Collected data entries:
══════════════════════════════

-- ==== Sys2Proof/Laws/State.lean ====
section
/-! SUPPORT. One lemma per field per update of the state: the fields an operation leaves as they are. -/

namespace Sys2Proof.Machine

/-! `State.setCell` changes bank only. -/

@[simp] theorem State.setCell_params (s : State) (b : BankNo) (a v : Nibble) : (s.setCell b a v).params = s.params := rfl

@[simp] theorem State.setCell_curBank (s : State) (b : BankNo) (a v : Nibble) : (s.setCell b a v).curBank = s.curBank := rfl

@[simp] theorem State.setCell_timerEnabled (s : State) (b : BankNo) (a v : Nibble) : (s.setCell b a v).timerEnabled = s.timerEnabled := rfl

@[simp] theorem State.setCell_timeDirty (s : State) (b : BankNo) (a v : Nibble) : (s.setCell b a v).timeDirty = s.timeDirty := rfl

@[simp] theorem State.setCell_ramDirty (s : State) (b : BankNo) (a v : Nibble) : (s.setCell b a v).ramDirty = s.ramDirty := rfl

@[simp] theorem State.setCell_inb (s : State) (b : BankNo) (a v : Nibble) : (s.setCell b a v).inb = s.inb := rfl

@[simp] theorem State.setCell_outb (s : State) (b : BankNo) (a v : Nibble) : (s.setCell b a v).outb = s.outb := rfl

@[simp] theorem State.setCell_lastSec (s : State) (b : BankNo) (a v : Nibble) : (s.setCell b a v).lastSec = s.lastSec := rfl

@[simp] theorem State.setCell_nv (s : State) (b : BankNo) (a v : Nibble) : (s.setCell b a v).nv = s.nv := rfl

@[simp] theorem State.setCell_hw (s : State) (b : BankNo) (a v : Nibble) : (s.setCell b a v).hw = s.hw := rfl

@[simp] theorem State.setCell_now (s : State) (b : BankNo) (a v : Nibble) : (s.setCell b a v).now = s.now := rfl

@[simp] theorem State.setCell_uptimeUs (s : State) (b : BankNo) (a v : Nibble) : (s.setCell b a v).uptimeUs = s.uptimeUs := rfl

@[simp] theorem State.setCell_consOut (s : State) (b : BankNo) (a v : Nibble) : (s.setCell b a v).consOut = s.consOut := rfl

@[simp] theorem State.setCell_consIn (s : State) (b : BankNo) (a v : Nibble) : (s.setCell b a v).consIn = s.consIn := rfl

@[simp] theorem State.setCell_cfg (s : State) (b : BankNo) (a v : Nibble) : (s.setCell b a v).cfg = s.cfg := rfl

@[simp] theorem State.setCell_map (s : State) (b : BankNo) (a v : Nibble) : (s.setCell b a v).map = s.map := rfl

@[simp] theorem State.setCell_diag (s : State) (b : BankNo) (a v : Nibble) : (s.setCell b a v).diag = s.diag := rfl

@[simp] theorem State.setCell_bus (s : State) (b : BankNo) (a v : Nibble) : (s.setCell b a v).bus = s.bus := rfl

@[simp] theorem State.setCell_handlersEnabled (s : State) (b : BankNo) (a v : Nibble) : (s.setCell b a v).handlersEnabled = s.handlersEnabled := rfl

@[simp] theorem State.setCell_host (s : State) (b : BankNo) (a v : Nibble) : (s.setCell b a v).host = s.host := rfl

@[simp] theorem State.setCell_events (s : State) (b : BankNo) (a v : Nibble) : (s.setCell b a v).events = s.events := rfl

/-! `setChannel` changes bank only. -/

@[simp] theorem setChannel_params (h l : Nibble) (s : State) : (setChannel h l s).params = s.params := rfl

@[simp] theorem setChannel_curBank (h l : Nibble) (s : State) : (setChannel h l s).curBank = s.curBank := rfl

══════════════════════════════

§ ASSIGNMENT
In the data above, which lines have "only"? Report each of them.

§ REPLY
/-! `State.setCell` changes bank only. -/
/-! `setChannel` changes bank only. -/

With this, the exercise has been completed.